In this document, we train and deploy a object detection model for traffic scenes on the reComputer J4012. This document uses the YOLOv8 object detection algorithm as an example and provides a detailed overview of the entire process. Please note that all the operations described below take place on the Jetson edge computing device, ensuring that the Jetson device has an operating system installed that is JetPack 5.0 or above.
The better the quality and quantity of training data, the better the model trained. Therefore, the preparation of the dataset is crucial. There are various methods for collecting training dataset. Here, two methods are introduced: 1. Download pre-annotated open-source public datasets. 2. Collect and annotate training data. Finally, consolidate all the data to prepare for the subsequent training phase.

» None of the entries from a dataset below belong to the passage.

theorem State.stopJoin_same_keep {σ : List Host.Cell} {s : State} (h : Same State.keep σ s) (h0 k a stripe : Nat) :
    Same State.keep σ (State.stopJoin s h0 k a stripe) := by
  unfold State.stopJoin
  iterate 40 (try any_goals first
    | with_reducible (first | exact h | assumption | refine Same.ite (fun _ => ?_) (fun _ => ?_)
                            | refine Same.ofSnd (by assumption) ?_ | refine Same.ofFst (by assumption) ?_)
    | split | dsimp only | with_reducible refine Same.upd_keep ?_)

theorem State.moveWait_same_keep {σ : List Host.Cell} {s : State} (h : Same State.keep σ s) (h0 k a stripe : Nat) :
    Same State.keep σ (State.moveWait s h0 k a stripe) := by
  unfold State.moveWait
  iterate 40 (try any_goals first
    | with_reducible (first | exact h | assumption | apply State.slotJoin_same_keep | apply State.stopJoin_same_keep
                            | refine Same.ite (fun _ => ?_) (fun _ => ?_) | refine Same.ofSnd (by assumption) ?_
                            | refine Same.ofFst (by assumption) ?_)
    | split | dsimp only | with_reducible refine Same.upd_keep ?_)

theorem State.tlMove_same_keep {σ : List Host.Cell} {s : State} (h : Same State.keep σ s) (i : Nat) :
    Same State.keep σ (State.tlMove s i) := by
  unfold State.tlMove
  iterate 40 (try any_goals first
    | with_reducible (first | exact h | assumption | refine Same.ite (fun _ => ?_) (fun _ => ?_)
                            | refine Same.ofSnd (by assumption) ?_ | refine Same.ofFst (by assumption) ?_)
    | split | dsimp only | with_reducible refine Same.upd_keep ?_)

theorem State.tlOver_same_keep {σ : List Host.Cell} {s : State} (h : Same State.keep σ s) :
    Same State.keep σ (State.tlOver s) := by
  unfold State.tlOver
  iterate 40 (try any_goals first
    | with_reducible (first | exact h | assumption | apply State.bump_same_keep | apply State.noteD_same_keep
                            | apply State.setFlag_same_keep | refine Same.ite (fun _ => ?_) (fun _ => ?_)
                            | refine Same.ofSnd (by assumption) ?_ | refine Same.ofFst (by assumption) ?_)
    | split | dsimp only | with_reducible refine Same.upd_keep ?_)

theorem State.tlRelease_same_keep {σ : List Host.Cell} {s : State} (h : Same State.keep σ s) (h0 : Nat) :
    Same State.keep σ (State.tlRelease s h0) := by
  unfold State.tlRelease
  iterate 40 (try any_goals first
    | with_reducible (first | exact h | assumption | apply State.tlOver_same_keep
                            | refine Same.ite (fun _ => ?_) (fun _ => ?_) | refine Same.ofSnd (by assumption) ?_
                            | refine Same.ofFst (by assumption) ?_)
    | split | dsimp only | with_reducible refine Same.upd_keep ?_)

theorem State.tlReserve_same_keep {σ : List Host.Cell} {s : State} (h : Same State.keep σ s) (h : Nat) (blks : List Nat) :
    Same State.keep σ (State.tlReserve s h blks) := by
  unfold State.tlReserve
  iterate 40 (try any_goals first
    | with_reducible (first | exact h | assumption | apply State.bump_same_keep | refine Same.ite (fun _ => ?_) (fun _ => ?_)
                            | refine Same.ofSnd (by assumption) ?_ | refine Same.ofFst (by assumption) ?_)
    | split | dsimp only | with_reducible refine Same.upd_keep ?_)

theorem State.tlSpend_same_keep {σ : List Host.Cell} {s : State} (h : Same State.keep σ s) (h blk : Nat) :
    Same State.keep σ (State.tlSpend s h blk) := by
  unfold State.tlSpend
  iterate 40 (try any_goals first
    | with_reducible (first | exact h | assumption | refine Same.ite (fun _ => ?_) (fun _ => ?_)
                            | refine Same.ofSnd (by assumption) ?_ | refine Same.ofFst (by assumption) ?_)
    | split | dsimp only | with_reducible refine Same.upd_keep ?_)

theorem State.tlAsk_same_keep {σ : List Host.Cell} {s : State} (h : Same State.keep σ s) (h : Nat) (blks : List Nat) (alone : Bool) :
    Same State.keep σ (State.tlAsk s h blks alone).2 := by
  unfold State.tlAsk
  iterate 40 (try any_goals first
    | with_reducible (first | exact h | assumption | apply State.bump_same_keep | apply State.tlReserve_same_keep
                            | refine Same.ite (fun _ => ?_) (fun _ => ?_) | refine Same.ofSnd (by assumption) ?_
                            | refine Same.ofFst (by assumption) ?_)
    | split | dsimp only | with_reducible refine Same.upd_keep ?_)

theorem State.tlLost_same_keep {σ : List Host.Cell} {s : State} (h : Same State.keep σ s) (wheel pack : Bool) :
    Same State.keep σ (State.tlLost s wheel pack) := by
  unfold State.tlLost
  exact Same.ite (fun _ => State.note_same_keep (Same.ite (fun _ => State.note_same_keep h _ _ _ _) fun _ => h) _ _ _ _)
    (fun _ => Same.ite (fun _ => State.note_same_keep h _ _ _ _) fun _ => h)

theorem State.tlRecompute_same_keep {σ : List Host.Cell} {s : State} (h : Same State.keep σ s) :
    Same State.keep σ (State.tlRecompute s) := by
  unfold State.tlRecompute
  iterate 40 (try any_goals first
    | with_reducible (first | exact h | assumption | apply State.setReg_same_keep | apply State.setFld_same_keep
                            | apply State.setFlag_same_keep | apply State.setReg64_same_keep | apply State.note_same_keep
                            | apply State.tlMove_same_keep | apply State.tlOver_same_keep | apply State.tlLost_same_keep
                            | apply Same.foldl | apply Same.foldlSnd | apply Same.foldlFst
                            | refine Same.ite (fun _ => ?_) (fun _ => ?_) | refine Same.ofSnd (by assumption) ?_
                            | refine Same.ofFst (by assumption) ?_)
    | intro _ _ _ | split | dsimp only | with_reducible refine Same.upd_keep ?_)

theorem State.frameFor_same_keep {σ : List Host.Cell} {s : State} (h : Same State.keep σ s) (a stripe vol : Nat) :
    Same State.keep σ (State.frameFor s a stripe vol).2 := by
  unfold State.frameFor
  iterate 40 (try any_goals first
    | with_reducible (first | exact h | assumption | apply State.newFrame_same_keep | refine Same.ite (fun _ => ?_) (fun _ => ?_)
                            | refine Same.ofSnd (by assumption) ?_ | refine Same.ofFst (by assumption) ?_)
    | split | dsimp only | with_reducible refine Same.upd_keep ?_)

theorem State.slotFor_same_keep {σ : List Host.Cell} {s : State} (h : Same State.keep σ s) (n : Nat) (r : ArrayRec) (i : Nat) :
    Same State.keep σ (State.slotFor s n r i).2 := by
  unfold State.slotFor
  iterate 40 (try any_goals first
    | with_reducible (first | exact h | assumption | apply State.bump_same_keep | apply State.getSlot_same_keep
                            | refine Same.ite (fun _ => ?_) (fun _ => ?_) | refine Same.ofSnd (by assumption) ?_
                            | refine Same.ofFst (by assumption) ?_)
    | split | dsimp only | with_reducible refine Same.upd_keep ?_)

theorem State.putBlock_same_keep {σ : List Host.Cell} {s : State} (h : Same State.keep σ s) (a stripe vol i o st : Nat) (r : ArrayRec) (data : List Byte) :
    Same State.keep σ (State.putBlock s a stripe vol i o st r data).2 := by
  unfold State.putBlock
  iterate 40 (try any_goals first
    | with_reducible (first | exact h | assumption | apply State.memPut_same_keep | apply State.updFrame_same_keep
                            | apply State.dropFrame_same_keep | apply State.newFrame_same_keep | apply State.toReady_same_keep
                            | apply State.frameFor_same_keep | apply State.slotFor_same_keep
                            | refine Same.ite (fun _ => ?_) (fun _ => ?_) | refine Same.ofSnd (by assumption) ?_
                            | refine Same.ofFst (by assumption) ?_)
    | split | dsimp only | with_reducible refine Same.upd_keep ?_)

theorem State.markWt_same_keep {σ : List Host.Cell} {s : State} (h : Same State.keep σ s) (l : List (Nat × Nat)) :
    Same State.keep σ (State.markWt s l) := by
  unfold State.markWt
  iterate 40 (try any_goals first
    | with_reducible (first | exact h | assumption | apply State.toReady_same_keep | apply State.updFrame_same_keep | apply Same.foldl
                            | apply Same.foldlSnd | apply Same.foldlFst | refine Same.ite (fun _ => ?_) (fun _ => ?_)
                            | refine Same.ofSnd (by assumption) ?_ | refine Same.ofFst (by assumption) ?_)
    | intro _ _ _ | split | dsimp only | with_reducible refine Same.upd_keep ?_)

theorem State.goWt_same_keep {σ : List Host.Cell} {s : State} (h : Same State.keep σ s) (h : Nat) :
    Same State.keep σ (State.goWt s h) := by
  unfold State.goWt
  iterate 40 (try any_goals first
    | with_reducible (first | exact h | assumption | apply State.markWt_same_keep | apply State.setCmd_same_keep
                            | refine Same.ite (fun _ => ?_) (fun _ => ?_) | refine Same.ofSnd (by assumption) ?_
                            | refine Same.ofFst (by assumption) ?_)
    | split | dsimp only | with_reducible refine Same.upd_keep ?_)

theorem State.refuse_same_keep {σ : List Host.Cell} {s : State} (h : Same State.keep σ s) (h0 : Nat) :
    Same State.keep σ (State.refuse s h0) := by
  unfold State.refuse
  iterate 40 (try any_goals first
    | with_reducible (first | exact h | assumption | apply State.updStream_same_keep | apply State.goWt_same_keep
                            | apply Same.foldl | apply Same.foldlSnd | apply Same.foldlFst
                            | refine Same.ite (fun _ => ?_) (fun _ => ?_) | refine Same.ofSnd (by assumption) ?_
                            | refine Same.ofFst (by assumption) ?_)
    | intro _ _ _ | split | dsimp only | with_reducible refine Same.upd_keep ?_)

theorem State.noteFrame_same_keep {σ : List Host.Cell} {s : State} (h : Same State.keep σ s) (h n : Nat) :
    Same State.keep σ (State.noteFrame s h n) := by
  unfold State.noteFrame
  iterate 40 (try any_goals first
    | with_reducible (first | exact h | assumption | apply State.markWt_same_keep | apply State.setCmd_same_keep
                            | refine Same.ite (fun _ => ?_) (fun _ => ?_) | refine Same.ofSnd (by assumption) ?_
                            | refine Same.ofFst (by assumption) ?_)
    | split | dsimp only | with_reducible refine Same.upd_keep ?_)

theorem State.blockState_same_keep {σ : List Host.Cell} {s : State} (h : Same State.keep σ s) (h0 k old : Nat) :
    Same State.keep σ (State.blockState s h0 k old).2 := by
  unfold State.blockState
  iterate 40 (try any_goals first
    | with_reducible (first | exact h | assumption | apply State.tlAsk_same_keep | apply State.refuse_same_keep
                            | refine Same.ite (fun _ => ?_) (fun _ => ?_) | refine Same.ofSnd (by assumption) ?_
                            | refine Same.ofFst (by assumption) ?_)
    | split | dsimp only | with_reducible refine Same.upd_keep ?_)

theorem State.moveAt_same_keep {σ : List Host.Cell} {s : State} (h : Same State.keep σ s) (h0 k v : Nat) (p : Place) (data : List Byte) :
    Same State.keep σ (State.moveAt s h0 k v p data).2 := by
  unfold State.moveAt
  iterate 40 (try any_goals first
    | with_reducible (first | exact h | assumption | apply State.pressure_same_keep | apply State.tlSpend_same_keep
                            | apply State.putBlock_same_keep | apply State.noteFrame_same_keep
                            | apply State.blockState_same_keep | refine Same.ite (fun _ => ?_) (fun _ => ?_)
                            | refine Same.ofSnd (by assumption) ?_ | refine Same.ofFst (by assumption) ?_)
    | split | dsimp only | with_reducible refine Same.upd_keep ?_)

There are many platforms where you can freely download datasets, such as Roboflow, Kaggle, and more. Here, we download an annotated dataset related to traffic scenes, Traffic Detection Project, from Kaggle.
The file structure after extraction is as follows:
archive
├── data.yaml
├── README.dataset.txt
├── README.roboflow.txt
├── test
│ ├── images
│ │ ├── aguanambi-1000_png_jpg.rf.7179a0df58ad6448028bc5bc21dca41e.jpg
│ │ ├── aguanambi-1095_png_jpg.rf.4d9f0370f1c09fb2a1d1666b155911e3.jpg
│ │ ├── ...
│ └── labels
│ ├── aguanambi-1000_png_jpg.rf.7179a0df58ad6448028bc5bc21dca41e.txt
│ ├── aguanambi-1095_png_jpg.rf.4d9f0370f1c09fb2a1d1666b155911e3.txt
│ ├── ...
├── train
│ ├── images
│ │ ├── aguanambi-1000_png_jpg.rf.0ab6f274892b9b370e6441886b2d7b9d.jpg
│ │ ├── aguanambi-1000_png_jpg.rf.dc59d3c5df5d991c1475e5957ea9948c.jpg
│ │ ├── ...
│ └── labels
│ ├── aguanambi-1000_png_jpg.rf.0ab6f274892b9b370e6441886b2d7b9d.txt
│ ├── aguanambi-1000_png_jpg.rf.dc59d3c5df5d991c1475e5957ea9948c.txt
│ ├── ...
└── valid
├── images
│ ├── aguanambi-1085_png_jpg.rf.0608a42a5c9090a4efaf9567f80fa992.jpg
│ ├── aguanambi-1105_png_jpg.rf.0aa6c5d1769ce60a33d7b51247f2a627.jpg
│ ├── ...
└── labels
├── aguanambi-1085_png_jpg.rf.0608a42a5c9090a4efaf9567f80fa992.txt
├── aguanambi-1105_png_jpg.rf.0aa6c5d1769ce60a33d7b51247f2a627.txt
├──...
Each image has a corresponding text file that contains the complete annotation information for that image. The data.json
file records the locations of the training, testing, and validation sets, and you need to modify the paths:
train: ./train/images
val: ./valid/images
test: ./test/images
nc: 5
names: ['bicycle', 'bus', 'car', 'motorbike', 'person']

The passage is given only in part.